• WHAT TO PRODUCE:
The entries below contain a line with "theorem hexVal_eq (b" and a line with "rw [hexVal_eq, if_pos h]". Quote exactly those two lines and all lines between them.

———

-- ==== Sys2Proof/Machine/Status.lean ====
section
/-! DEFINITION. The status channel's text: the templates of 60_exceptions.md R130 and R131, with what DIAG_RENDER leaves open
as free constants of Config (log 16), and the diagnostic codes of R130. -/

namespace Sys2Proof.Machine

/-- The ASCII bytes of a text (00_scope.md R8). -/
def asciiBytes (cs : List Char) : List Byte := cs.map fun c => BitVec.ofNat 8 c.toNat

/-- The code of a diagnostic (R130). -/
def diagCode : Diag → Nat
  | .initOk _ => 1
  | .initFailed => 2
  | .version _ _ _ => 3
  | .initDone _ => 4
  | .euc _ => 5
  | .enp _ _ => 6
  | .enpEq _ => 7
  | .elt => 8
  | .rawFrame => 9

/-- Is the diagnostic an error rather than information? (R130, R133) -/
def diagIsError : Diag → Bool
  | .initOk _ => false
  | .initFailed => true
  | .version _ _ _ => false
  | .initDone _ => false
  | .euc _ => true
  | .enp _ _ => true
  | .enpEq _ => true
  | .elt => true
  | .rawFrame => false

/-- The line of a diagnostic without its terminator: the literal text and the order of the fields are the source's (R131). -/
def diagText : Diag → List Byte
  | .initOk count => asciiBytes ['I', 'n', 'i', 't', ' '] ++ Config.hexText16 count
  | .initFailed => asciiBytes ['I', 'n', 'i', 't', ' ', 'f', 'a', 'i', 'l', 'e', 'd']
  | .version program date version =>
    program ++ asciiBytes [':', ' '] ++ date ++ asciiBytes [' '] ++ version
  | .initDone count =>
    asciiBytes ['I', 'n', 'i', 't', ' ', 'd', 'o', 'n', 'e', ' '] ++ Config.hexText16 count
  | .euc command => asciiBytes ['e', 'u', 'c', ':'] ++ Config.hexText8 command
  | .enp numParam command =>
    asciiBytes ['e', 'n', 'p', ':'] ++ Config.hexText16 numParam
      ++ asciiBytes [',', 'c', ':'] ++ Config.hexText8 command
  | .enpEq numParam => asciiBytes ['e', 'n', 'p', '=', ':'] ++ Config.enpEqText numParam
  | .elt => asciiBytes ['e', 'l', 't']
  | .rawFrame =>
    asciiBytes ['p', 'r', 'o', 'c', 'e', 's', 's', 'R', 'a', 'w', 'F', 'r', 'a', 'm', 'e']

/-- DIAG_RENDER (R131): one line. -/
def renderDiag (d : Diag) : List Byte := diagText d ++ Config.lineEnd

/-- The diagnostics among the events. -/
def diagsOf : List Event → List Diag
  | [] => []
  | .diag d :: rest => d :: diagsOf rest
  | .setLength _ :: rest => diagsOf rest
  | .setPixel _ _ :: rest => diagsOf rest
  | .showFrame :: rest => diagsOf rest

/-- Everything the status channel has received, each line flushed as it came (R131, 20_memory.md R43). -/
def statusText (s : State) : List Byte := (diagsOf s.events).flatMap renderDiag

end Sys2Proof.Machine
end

———

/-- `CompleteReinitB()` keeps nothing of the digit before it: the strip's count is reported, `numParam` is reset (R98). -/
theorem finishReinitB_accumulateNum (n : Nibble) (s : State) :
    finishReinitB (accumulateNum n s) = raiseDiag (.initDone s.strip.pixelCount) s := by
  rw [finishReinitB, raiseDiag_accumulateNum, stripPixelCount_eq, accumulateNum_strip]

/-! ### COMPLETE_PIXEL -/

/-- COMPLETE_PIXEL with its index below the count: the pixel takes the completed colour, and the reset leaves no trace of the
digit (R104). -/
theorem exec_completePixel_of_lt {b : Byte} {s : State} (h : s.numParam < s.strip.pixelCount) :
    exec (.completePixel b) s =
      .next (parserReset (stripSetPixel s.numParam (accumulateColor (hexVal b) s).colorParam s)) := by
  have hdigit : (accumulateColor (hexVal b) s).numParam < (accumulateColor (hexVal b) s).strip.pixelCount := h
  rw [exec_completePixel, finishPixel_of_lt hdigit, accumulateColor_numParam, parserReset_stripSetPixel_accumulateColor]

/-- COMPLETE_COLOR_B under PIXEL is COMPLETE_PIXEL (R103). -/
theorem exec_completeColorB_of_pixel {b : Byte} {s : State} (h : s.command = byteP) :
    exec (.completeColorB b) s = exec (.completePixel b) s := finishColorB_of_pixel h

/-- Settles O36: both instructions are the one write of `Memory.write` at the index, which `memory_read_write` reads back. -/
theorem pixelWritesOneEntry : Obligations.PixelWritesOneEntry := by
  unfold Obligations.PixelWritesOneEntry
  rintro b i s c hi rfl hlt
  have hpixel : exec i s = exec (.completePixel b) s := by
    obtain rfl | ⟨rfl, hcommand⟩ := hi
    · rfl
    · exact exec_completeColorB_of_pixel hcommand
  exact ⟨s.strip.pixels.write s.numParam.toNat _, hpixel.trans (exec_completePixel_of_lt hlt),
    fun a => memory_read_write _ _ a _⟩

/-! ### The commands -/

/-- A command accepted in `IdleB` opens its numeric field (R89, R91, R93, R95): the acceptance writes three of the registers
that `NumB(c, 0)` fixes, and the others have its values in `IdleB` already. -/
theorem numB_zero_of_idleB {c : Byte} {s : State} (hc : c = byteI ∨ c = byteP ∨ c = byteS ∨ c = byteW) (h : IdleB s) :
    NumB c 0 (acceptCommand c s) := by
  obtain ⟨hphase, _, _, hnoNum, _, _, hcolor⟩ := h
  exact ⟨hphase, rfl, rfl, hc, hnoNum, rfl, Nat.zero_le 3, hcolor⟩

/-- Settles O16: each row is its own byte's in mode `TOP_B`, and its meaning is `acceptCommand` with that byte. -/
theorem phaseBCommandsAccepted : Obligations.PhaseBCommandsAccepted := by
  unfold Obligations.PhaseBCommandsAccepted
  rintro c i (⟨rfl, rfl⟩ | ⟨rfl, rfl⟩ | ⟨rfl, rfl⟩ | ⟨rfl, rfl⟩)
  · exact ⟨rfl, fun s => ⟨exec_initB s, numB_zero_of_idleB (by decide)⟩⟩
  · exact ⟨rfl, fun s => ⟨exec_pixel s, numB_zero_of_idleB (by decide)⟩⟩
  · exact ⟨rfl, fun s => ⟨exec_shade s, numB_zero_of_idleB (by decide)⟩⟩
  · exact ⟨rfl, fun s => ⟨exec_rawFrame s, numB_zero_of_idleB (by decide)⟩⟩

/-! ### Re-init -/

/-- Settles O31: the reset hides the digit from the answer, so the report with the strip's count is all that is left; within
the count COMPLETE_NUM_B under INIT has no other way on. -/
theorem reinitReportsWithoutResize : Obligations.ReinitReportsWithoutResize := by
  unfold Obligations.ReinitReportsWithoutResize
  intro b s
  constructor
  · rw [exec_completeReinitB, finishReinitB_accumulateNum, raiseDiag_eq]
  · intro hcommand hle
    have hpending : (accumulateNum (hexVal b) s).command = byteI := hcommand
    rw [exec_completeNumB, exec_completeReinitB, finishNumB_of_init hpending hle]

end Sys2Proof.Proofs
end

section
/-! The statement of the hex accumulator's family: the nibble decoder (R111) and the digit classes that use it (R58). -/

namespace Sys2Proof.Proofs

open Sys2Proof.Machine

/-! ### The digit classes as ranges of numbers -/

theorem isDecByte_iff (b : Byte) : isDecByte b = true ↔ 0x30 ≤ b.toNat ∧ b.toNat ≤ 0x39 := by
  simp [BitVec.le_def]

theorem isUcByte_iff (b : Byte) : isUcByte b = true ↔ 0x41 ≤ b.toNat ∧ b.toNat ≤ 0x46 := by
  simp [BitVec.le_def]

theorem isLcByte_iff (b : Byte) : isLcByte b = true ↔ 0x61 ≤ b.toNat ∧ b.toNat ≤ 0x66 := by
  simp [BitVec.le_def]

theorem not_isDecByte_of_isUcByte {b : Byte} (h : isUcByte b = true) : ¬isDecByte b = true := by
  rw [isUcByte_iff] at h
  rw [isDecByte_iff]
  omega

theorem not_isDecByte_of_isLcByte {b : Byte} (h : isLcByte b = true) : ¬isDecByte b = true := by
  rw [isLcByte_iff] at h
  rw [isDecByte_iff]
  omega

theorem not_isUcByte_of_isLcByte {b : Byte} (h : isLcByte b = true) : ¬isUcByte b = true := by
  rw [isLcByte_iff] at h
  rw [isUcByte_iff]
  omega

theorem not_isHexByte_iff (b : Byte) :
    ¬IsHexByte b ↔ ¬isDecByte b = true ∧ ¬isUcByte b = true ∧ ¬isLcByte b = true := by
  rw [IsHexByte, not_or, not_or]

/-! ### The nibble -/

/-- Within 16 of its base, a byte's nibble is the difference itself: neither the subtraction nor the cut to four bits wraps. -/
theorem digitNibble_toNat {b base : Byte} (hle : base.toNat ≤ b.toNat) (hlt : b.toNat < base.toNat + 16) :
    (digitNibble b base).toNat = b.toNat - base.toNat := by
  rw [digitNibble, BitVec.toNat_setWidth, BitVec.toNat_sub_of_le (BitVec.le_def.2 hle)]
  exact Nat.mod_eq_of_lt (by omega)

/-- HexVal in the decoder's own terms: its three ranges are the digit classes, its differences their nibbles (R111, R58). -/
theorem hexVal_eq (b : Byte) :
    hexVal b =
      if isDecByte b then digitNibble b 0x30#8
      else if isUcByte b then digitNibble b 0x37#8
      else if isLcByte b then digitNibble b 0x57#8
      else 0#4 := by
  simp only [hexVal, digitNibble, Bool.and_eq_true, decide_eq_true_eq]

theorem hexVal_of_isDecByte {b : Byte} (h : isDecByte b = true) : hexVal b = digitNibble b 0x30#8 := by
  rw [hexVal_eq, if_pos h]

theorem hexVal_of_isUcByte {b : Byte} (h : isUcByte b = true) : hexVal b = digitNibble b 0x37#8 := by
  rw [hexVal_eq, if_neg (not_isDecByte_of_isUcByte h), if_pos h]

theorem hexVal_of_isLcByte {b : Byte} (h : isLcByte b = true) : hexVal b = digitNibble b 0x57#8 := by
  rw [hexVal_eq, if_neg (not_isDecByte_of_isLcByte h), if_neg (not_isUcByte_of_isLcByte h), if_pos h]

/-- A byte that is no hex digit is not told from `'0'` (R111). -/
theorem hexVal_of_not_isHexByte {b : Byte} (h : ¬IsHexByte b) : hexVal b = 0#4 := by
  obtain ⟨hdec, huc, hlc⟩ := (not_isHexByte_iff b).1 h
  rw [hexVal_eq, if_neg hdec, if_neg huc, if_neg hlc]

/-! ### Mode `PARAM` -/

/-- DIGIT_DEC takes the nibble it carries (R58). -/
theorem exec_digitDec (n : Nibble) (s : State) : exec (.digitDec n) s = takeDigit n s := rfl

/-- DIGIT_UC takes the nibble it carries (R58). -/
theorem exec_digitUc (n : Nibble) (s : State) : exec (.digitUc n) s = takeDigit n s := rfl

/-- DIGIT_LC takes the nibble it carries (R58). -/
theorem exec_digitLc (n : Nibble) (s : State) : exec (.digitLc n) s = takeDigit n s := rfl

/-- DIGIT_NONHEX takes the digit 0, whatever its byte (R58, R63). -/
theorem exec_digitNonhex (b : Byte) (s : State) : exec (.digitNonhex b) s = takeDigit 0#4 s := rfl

———

• TASK RESULT:
theorem hexVal_eq (b : Byte) :
    hexVal b =
      if isDecByte b then digitNibble b 0x30#8
      else if isUcByte b then digitNibble b 0x37#8
      else if isLcByte b then digitNibble b 0x57#8
      else 0#4 := by
  simp only [hexVal, digitNibble, Bool.and_eq_true, decide_eq_true_eq]

theorem hexVal_of_isDecByte {b : Byte} (h : isDecByte b = true) : hexVal b = digitNibble b 0x30#8 := by
  rw [hexVal_eq, if_pos h]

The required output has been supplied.